Then you can actually overload the top-level operator with the first argument using statically permitted type constraints and some clever syntax cheating:

 type U = U with static member inline ($) (U, a: int) = fun (b: string) -> a + b.Length static member inline ($) (U, a: System.DateTime) = fun (b: int) -> string (int a.Ticks + b) static member inline ($) (U, a: string) = fun (b: int) -> a.Length + b let inline (=>) (a: ^a) (b: ^b) = (U $ a) b let a = 5 => "55" // = 7 let b = System.DateTime.MinValue => 55 // = "55" let c = "55" => 7 // = "9" let d = 5 => "55" => "66" => "77" // = 11 

And finally, if you really want to overload the second argument, you can also do this by enlisting the help of the overloaded instance methods:

 type I(a: int) = member this.ap(b: string) = a + b.Length member this.ap(b: int) = string( a + b ) type S(a: string) = member this.ap(b: int) = b + a.Length member this.ap(b: string) = b.Length + a.Length type W = W with static member inline ($) (W, a: int) = I a static member inline ($) (W, a: string) = S a let inline ap (a: ^a) (b: ^b) = (^a : (member ap: ^b -> ^c) (a, b)) let inline (==>) (a: ^a) (b: ^b) = ap (W $ a) b let aa = 5 ==> "55" // = 7 let bb = "55" ==> 5 // = 7 let cc = 5 ==> "55" ==> 7 ==> "abc" ==> 9 // = "14" 
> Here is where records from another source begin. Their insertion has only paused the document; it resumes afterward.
-- ==== Sys2Proof/Certificates/Slice0/Obligations.lean ====
section
/-! DEFINITION. The statements for the provers, from the numbered rules of the spec. A docstring names the rules
a statement formalises; where it rests on a decision of the spec's own (92_eei_decisions.md D<n>) or on a choice
of the model (log <n> of notes/assumptions), the docstring says so. -/

open Sys2Proof Sys2Proof.Machine

/-! ## Encoding (30_encoding.md) -/

/-- Words written out from the patterns of R103, one or more for every family, as 95_test_vectors.md decodes them:
fields land where R101 says. The nibbles of 8xy_ rest on D2 (log 17). -/
def Obligations.SpecWordsDecode : Prop :=
  decode 0x00E0 = some .cls ∧ decode 0x00EE = some .ret ∧
  decode 0x1228 = some (.jp 0x228) ∧ decode 0x2300 = some (.call 0x300) ∧
  decode 0x3310 = some (.seImm 3 0x10) ∧ decode 0x4310 = some (.sneImm 3 0x10) ∧
  decode 0x5120 = some (.seReg 1 2) ∧ decode 0x6A42 = some (.ldImm 0xA 0x42) ∧
  decode 0x7203 = some (.addImm 2 0x03) ∧ decode 0x8AB4 = some (.addReg 0xA 0xB) ∧
  decode 0x8ABE = some (.shl 0xA 0xB) ∧ decode 0x9AB0 = some (.sneReg 0xA 0xB) ∧
  decode 0xA20A = some (.ldI 0x20A) ∧ decode 0xBFFF = some (.jpV0 0xFFF) ∧
  decode 0xC30F = some (.rnd 3 0x0F) ∧ decode 0xD01F = some (.drw 0 1 0xF) ∧
  decode 0xE39E = some (.skp 3) ∧ decode 0xE3A1 = some (.sknp 3) ∧
  decode 0xF365 = some (.ldVxMem 3) ∧ decode 0xF30A = some (.ldVxK 3) ∧
  decode 0x0000 = none ∧ decode 0x5121 = none ∧ decode 0x9AB7 = none ∧ decode 0x8AB8 = none ∧
  decode 0xE39F = none ∧ decode 0xF356 = none

/-- Decoding the bytes of any instruction gives it back with every operand, consuming exactly two bytes, high
byte first (R100, R103; 20_memory.md R76). Every term of Instr is well-formed (WellFormed.lean). -/
def Obligations.DecodeOfEncodeIsTheInstruction : Prop :=
  ∀ (i : Instr) (rest : List Byte), decodeBytes (wordBytes (encode i) ++ rest) = .ok (i, rest)

/-- Each word has one meaning and no bit of it is lost: a word that decodes is the word of what it decodes to. -/
def Obligations.EncodeOfDecodeIsTheWord : Prop :=
  ∀ (w : Word) (i : Instr), decode w = some i → encode i = w

/-- R104 against the mask and match columns of R103: a word decodes to the instruction named by a row that
matches it, a word no row matches decodes to nothing, and no two rows match the same word. -/
def Obligations.DecodingFollowsTheOpcodeMap : Prop :=
  (∀ (w : Word) (i : Instr), decode w = some i →
    ∃ row ∈ opcodeRows, row.mnemonic = i.mnemonic ∧ row.admits w = true) ∧
  (∀ w : Word, decode w = none ↔ wordWellFormed w = false) ∧
  (∀ (w : Word), ∀ p ∈ opcodeRows, ∀ q ∈ opcodeRows, p.admits w = true → q.admits w = true → p = q)

/-! ## The step cycle (40_engine.md) -/

/-- A step with no key-wait pending and PC at most 0xFFE runs exactly the instruction that the two bytes at PC,
PC + 1 decode to, the first giving bits 15:8, at that state: nothing is added around it (R130, R132, R134;
20_memory.md R76). -/
def Obligations.StepRunsTheDecodedInstruction : Prop :=
  ∀ (s : State) (i : Instr), s.kw = .notWaiting → s.pc.toNat ≤ 0xFFE →
    decode (Memory.read s.mem s.pc.toNat ++ Memory.read s.mem (s.pc.toNat + 1) : Word) = some i →
    step s = exec i s

/-- Decode in a step (R133): a fetched word that a row of the opcode map matches is decoded and its instruction is
executed; "an unrecognized word raises UnrecognizedOpcode with the word and PC". That the whole state then stays as
it was is R135 by the spec's decision D9 (log 8). -/
def Obligations.UnrecognizedWordRaises : Prop :=
  (∀ (s : State) (w : Word), s.kw = .notWaiting → fetch s = some w → wordWellFormed w = true →
    ∃ i, decode w = some i ∧ encode i = w ∧ step s = exec i s) ∧
  ∀ (s : State) (w : Word), s.kw = .notWaiting → fetch s = some w → wordWellFormed w = false →
    step s = .fault (.unrecognizedOpcode w s.pc) ∧
    transact .step s = (s, .err (.unrecognizedOpcode w s.pc))

/-- The step while a key-wait is pending (R131, its completion in a step of its own being D19): Waiting changes
nothing; Captured(x, k) writes k to V[x], advances PC by 2 and ends the wait, whatever stands at PC. -/
def Obligations.StepDuringKeyWait : Prop :=
  (∀ (s : State) (x : Reg), s.kw = .waiting x → step s = .next s) ∧
  ∀ (s : State) (x : Reg) (k : Key), s.kw = .captured x k →
    ∃ t, step s = .next t ∧ (t.getV x).toNat = k.val ∧ t.pc = s.pc + 2 ∧ t.kw = .notWaiting ∧
      OnlyWrites { regs := fun r => r = x, keyWait := true } s t

/-- The PC after every step that returns Ok or an error, from the table of R136: per instruction, during a
key-wait, and after an error. -/
def Obligations.ProgramCounterAfterStep : Prop :=
  (∀ (i : Instr) (s t : State), exec i s = .next t → t.pc = pcAfter i s) ∧
  (∀ (s t : State) (x : Reg), s.kw = .waiting x → step s = .next t → t.pc = s.pc) ∧
  (∀ (s t : State) (x : Reg) (k : Key), s.kw = .captured x k → step s = .next t → t.pc = s.pc + 2) ∧
  (∀ (s : State) (f : Fault), step s = .fault f → (transact .step s).1.pc = s.pc)

/-- Every instruction either completes or raises the one error R350 gives it, exactly when R350 says, and none is
ever refused. Rests on the spec's decisions D10, D12, D13, D24 for what is an error (log 14). -/
def Obligations.InstructionsFailExactlyWhenTheTableSays : Prop :=
  ∀ (i : Instr) (s : State),
    (errorOf i s = none → ∃ t, exec i s = .next t) ∧
    (∀ f, errorOf i s = some f → exec i s = .fault f)

/-- Which error a step reports and when (60_exceptions.md R350, R353): none during a key-wait; the fetch's first
(no opcode), then the decoder's, then the instruction's own. The fetch bound is D10, the order D30 (log 14). -/
def Obligations.StepErrorsInPriorityOrder : Prop :=
  ∀ (s : State) (f : Fault), step s = .fault f ↔
    s.kw = .notWaiting ∧
    ((0xFFE < s.pc.toNat ∧ f = .memoryOutOfRange none s.pc) ∨
      ∃ w, fetch s = some w ∧
        ((wordWellFormed w = false ∧ f = .unrecognizedOpcode w s.pc) ∨
          ∃ i, decode w = some i ∧ errorOf i s = some f))

/-- What an error records (60_exceptions.md R351): a step error the word fetched (none if the fetch itself
failed) and the PC at the start of the step; a load error the rejected length. -/
def Obligations.ErrorsRecordWordAndPc : Prop :=
  (∀ (s : State) (f : Fault), step s = .fault f → f.record = some (fetch s, s.pc)) ∧
  ∀ (rom : List Byte) (s : State) (f : Fault), hostLoad rom s = .fault f → f = .romTooLarge rom.length

/-- The end states of 70_reset_and_hazards.md R408 (the spec's decision D31, log 19) stay: a jump to itself and a pending
key-wait step to the same state, and after an error every further step leaves the state and gives the same error
(40_engine.md R135, R139, decision D9). -/
def Obligations.EndStatesPersist : Prop :=
  (∀ s : State, Stopped s → step s = .next s) ∧
  (∀ s : State, Waiting s → step s = .next s) ∧
  ∀ (s : State) (f : Fault), step s = .fault f →
    ∀ n, stepTimes n s = s ∧ transact .step (stepTimes n s) = (s, .err f)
The disadvantage (or, according to some, up) is that all this happens during compilation (see those inline all over the place?). True class types will definitely be better, but you can do a lot with just static type and overload constraints.

And of course, you can also do good inheritance in F #:

 type Base() = class end type A() = inherit Base() type B() = inherit Base() let (===>) (a: #Base) (b: #Base) = Base() let g = A() ===> B() ===> A() 

But ... Inheritance? Really?

However, this is rarely worth the trouble. In practice, you can usually achieve your ultimate goal with regular functions and maybe just sprinkle on optionally openable user statements, just for added convenience. Overloaded operators may initially look like a shiny cool toy, but they are dangerously easy to abuse. Remember C ++, learn the lessons :-)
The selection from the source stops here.